Keynote address by Kyriakos Mitsotakis at KEFiM’s Agenda presentation

Keynote address by the President of the New Democracy Party and current Prime Minister of Greece, Kyriakos Mitsotakis, at KEFiM’s presentation “Greece 2021 – Agenda for Freedom and Prosperity”.

The speech was delivered on April 12th 2019, the second day of the two day event, that took place on 11 & 12 April and was hosted at the Old Parliament Hall in Athens.

English subtitles available now.

Dear Alexander, ladies and gentlemen,

I really appreciate you inviting me to be with you here today, and also giving me the opportunity to study in more detail the very substantive concerns that have been analyzed over the last two days. I would like to congratulate you once again on the quality of your work and your courage when expressing your views, always doing so in a moderated, documented manner. Your work at KEFiM is a breath of fresh air, introducing sound political speech into a general environment of confusion and mistrust. So I don’t think that my presence here today should surprise you. Besides, we are almost on the same wavelength and, in any case, an open party like New Democracy is always open to think tanks that produce quality, substantive speech on applied politics.

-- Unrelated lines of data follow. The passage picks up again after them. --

/-- TRT.PRIO.PRIO_3, bits [11:9], RO, reset Image (14_tartan_protection). -/
def TRT_PRIO_PRIO_3 (i : Nat) (j : Nat) : Fld := ⟨0x10400 + i % 17 * 0x20 + j % 6 * 0x4, 9, 3, 0, .ro⟩

/-- TRT.PRIO.PRIO_4, bits [14:12], RO, reset Image (14_tartan_protection). -/
def TRT_PRIO_PRIO_4 (i : Nat) (j : Nat) : Fld := ⟨0x10400 + i % 17 * 0x20 + j % 6 * 0x4, 12, 3, 0, .ro⟩

/-- TRT.PRIO.PRIO_5, bits [17:15], RO, reset Image (14_tartan_protection). -/
def TRT_PRIO_PRIO_5 (i : Nat) (j : Nat) : Fld := ⟨0x10400 + i % 17 * 0x20 + j % 6 * 0x4, 15, 3, 0, .ro⟩

/-- TRT.PRIO.PRIO_6, bits [20:18], RO, reset Image (14_tartan_protection). -/
def TRT_PRIO_PRIO_6 (i : Nat) (j : Nat) : Fld := ⟨0x10400 + i % 17 * 0x20 + j % 6 * 0x4, 18, 3, 0, .ro⟩

/-- TRT.PRIO.PRIO_7, bits [23:21], RO, reset Image (14_tartan_protection). -/
def TRT_PRIO_PRIO_7 (i : Nat) (j : Nat) : Fld := ⟨0x10400 + i % 17 * 0x20 + j % 6 * 0x4, 21, 3, 0, .ro⟩

/-- MPU.SYNC.TOKEN, bits [15:0], RW, reset 0 (14_tartan_protection). -/
def MPU_SYNC_TOKEN : Fld := ⟨0x20000, 0, 16, 0, .rw⟩

/-- MPU.FAULT.PORT, bits [5:0], RO, reset 0 (14_tartan_protection). -/
def MPU_FAULT_PORT : Fld := ⟨0x20004, 0, 6, 0, .ro⟩

/-- MPU.FAULT.WRITE, bits [6:6], RO, reset 0 (14_tartan_protection). -/
def MPU_FAULT_WRITE : Fld := ⟨0x20004, 6, 1, 0, .ro⟩

/-- MPU.FAULT.PRIV, bits [7:7], RO, reset 0 (14_tartan_protection). -/
def MPU_FAULT_PRIV : Fld := ⟨0x20004, 7, 1, 0, .ro⟩

/-- MPU.FAULT.SECURE, bits [8:8], RO, reset 0 (14_tartan_protection). -/
def MPU_FAULT_SECURE : Fld := ⟨0x20004, 8, 1, 0, .ro⟩

/-- MPU.FAULT.STRADDLE, bits [9:9], RO, reset 0 (14_tartan_protection). -/
def MPU_FAULT_STRADDLE : Fld := ⟨0x20004, 9, 1, 0, .ro⟩

/-- MPU.FAULT.REGION, bits [14:10], RO, reset 0 (14_tartan_protection). -/
def MPU_FAULT_REGION : Fld := ⟨0x20004, 10, 5, 0, .ro⟩

/-- MPU.FAULT.NO_MATCH, bits [15:15], RO, reset 0 (14_tartan_protection). -/
def MPU_FAULT_NO_MATCH : Fld := ⟨0x20004, 15, 1, 0, .ro⟩

/-- MPU.FAULT.VALID, bits [31:31], W1C, reset 0 (14_tartan_protection). -/
def MPU_FAULT_VALID : Fld := ⟨0x20004, 31, 1, 0, .w1c⟩

/-- MPU.FAULT_ADDR_LO.TA, bits [31:0], RO, reset 0 (14_tartan_protection). -/
def MPU_FAULT_ADDR_LO_TA : Fld := ⟨0x20008, 0, 32, 0, .ro⟩

/-- MPU.FAULT_ADDR_HI.TA, bits [5:0], RO, reset 0 (14_tartan_protection). -/
def MPU_FAULT_ADDR_HI_TA : Fld := ⟨0x2000c, 0, 6, 0, .ro⟩

/-- MPU.FAULT_COUNT.COUNT, bits [31:0], RC, reset 0 (14_tartan_protection). -/
def MPU_FAULT_COUNT_COUNT : Fld := ⟨0x20010, 0, 32, 0, .rc⟩

/-- MPU.SEC_VIOL.COUNT, bits [15:0], RC, reset 0 (14_tartan_protection). -/
def MPU_SEC_VIOL_COUNT : Fld := ⟨0x20014, 0, 16, 0, .rc⟩

/-- MPU.IRQ_CTRL.FAULT_IRQ_EN, bits [0:0], RW, reset 0 (14_tartan_protection). -/
def MPU_IRQ_CTRL_FAULT_IRQ_EN : Fld := ⟨0x20018, 0, 1, 0, .rw⟩

/-- MPU.IRQ_CTRL.VECTOR, bits [26:16], RW, reset 0 (14_tartan_protection). -/
def MPU_IRQ_CTRL_VECTOR : Fld := ⟨0x20018, 16, 11, 0, .rw⟩

/-- CST.STATUS.TRAINED, bits [0:0], RO, reset 0 (13_central_store). -/
def CST_STATUS_TRAINED : Fld := ⟨0x40000, 0, 1, 0, .ro⟩

/-- CST.STATUS.SPARE_VALID, bits [1:1], RO, reset 1 (13_central_store). -/
def CST_STATUS_SPARE_VALID : Fld := ⟨0x40000, 1, 1, 1, .ro⟩

/-- CST.STATUS.SPARE_CH, bits [5:2], RO, reset 0xB (13_central_store). -/
def CST_STATUS_SPARE_CH : Fld := ⟨0x40000, 2, 4, 0xb, .ro⟩

/-- CST.STATUS.RETIRED_VALID, bits [6:6], RO, reset 0 (13_central_store). -/
def CST_STATUS_RETIRED_VALID : Fld := ⟨0x40000, 6, 1, 0, .ro⟩

/-- CST.STATUS.RETIRED_CH, bits [10:7], RO, reset 0 (13_central_store). -/
def CST_STATUS_RETIRED_CH : Fld := ⟨0x40000, 7, 4, 0, .ro⟩

/-- CST.STATUS.RETIRE_STATE, bits [13:11], RO, reset 0b000 (13_central_store). -/
def CST_STATUS_RETIRE_STATE : Fld := ⟨0x40000, 11, 3, 0, .ro⟩

/-- CST.STATUS.RETIRE_RESULT, bits [15:14], RO, reset 0b00 (13_central_store). -/
def CST_STATUS_RETIRE_RESULT : Fld := ⟨0x40000, 14, 2, 0, .ro⟩

/-- CST.STATUS.GRAIN_LOG2, bits [19:16], RO, reset 0 (13_central_store). -/
def CST_STATUS_GRAIN_LOG2 : Fld := ⟨0x40000, 16, 4, 0, .ro⟩

/-- CST.STATUS.HASH_EN, bits [20:20], RO, reset 0 (13_central_store). -/
def CST_STATUS_HASH_EN : Fld := ⟨0x40000, 20, 1, 0, .ro⟩

/-- CST.RETIRE.CH, bits [3:0], WO, reset 0 (13_central_store). -/
def CST_RETIRE_CH : Fld := ⟨0x40004, 0, 4, 0, .wo⟩

/-- CST.RETIRE.GO, bits [31:31], W1S, reset 0 (13_central_store). -/
def CST_RETIRE_GO : Fld := ⟨0x40004, 31, 1, 0, .w1s⟩

/-- CST.RETIRE_PROGRESS.MIB, bits [11:0], RO, reset 0 (13_central_store). -/
def CST_RETIRE_PROGRESS_MIB : Fld := ⟨0x40008, 0, 12, 0, .ro⟩

/-- CST.DECODE_ERR.COUNT, bits [15:0], RC, reset 0 (13_central_store). -/
def CST_DECODE_ERR_COUNT : Fld := ⟨0x4000c, 0, 16, 0, .rc⟩

/-- CST.PAGES_LO.FREE, bits [19:0], RO, reset 630,784 (13_central_store). -/
def CST_PAGES_LO_FREE : Fld := ⟨0x40010, 0, 20, 630784, .ro⟩

/-- CST.PAGES_HI.USED, bits [19:0], RO, reset 0 (13_central_store). -/
def CST_PAGES_HI_USED : Fld := ⟨0x40014, 0, 20, 0, .ro⟩

/-- CST.SEC_VIOL.COUNT, bits [15:0], RC, reset 0 (13_central_store). -/
def CST_SEC_VIOL_COUNT : Fld := ⟨0x40018, 0, 16, 0, .rc⟩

I think that this is widely considered a necessity dictated by our time.

However, today I would like not to focus so much on the individual conclusions of the speeches heard during this two-day conference. Those will be useful as material to be processed by the New Democracy Program Committee. I see George Stergiou here with us, and I’m sure that he and his team will study your suggestions.  

Certainly, we agree on many points of the suggestions you have made. Let me mention Education, for instance. The proposal to rid public Education of the suffocating control, the yoke, of the State is very close to our own philosophy. As regards labor issues, we are absolutely determined to avoid any backsliding that would hinder reducing unemployment and increasing employment.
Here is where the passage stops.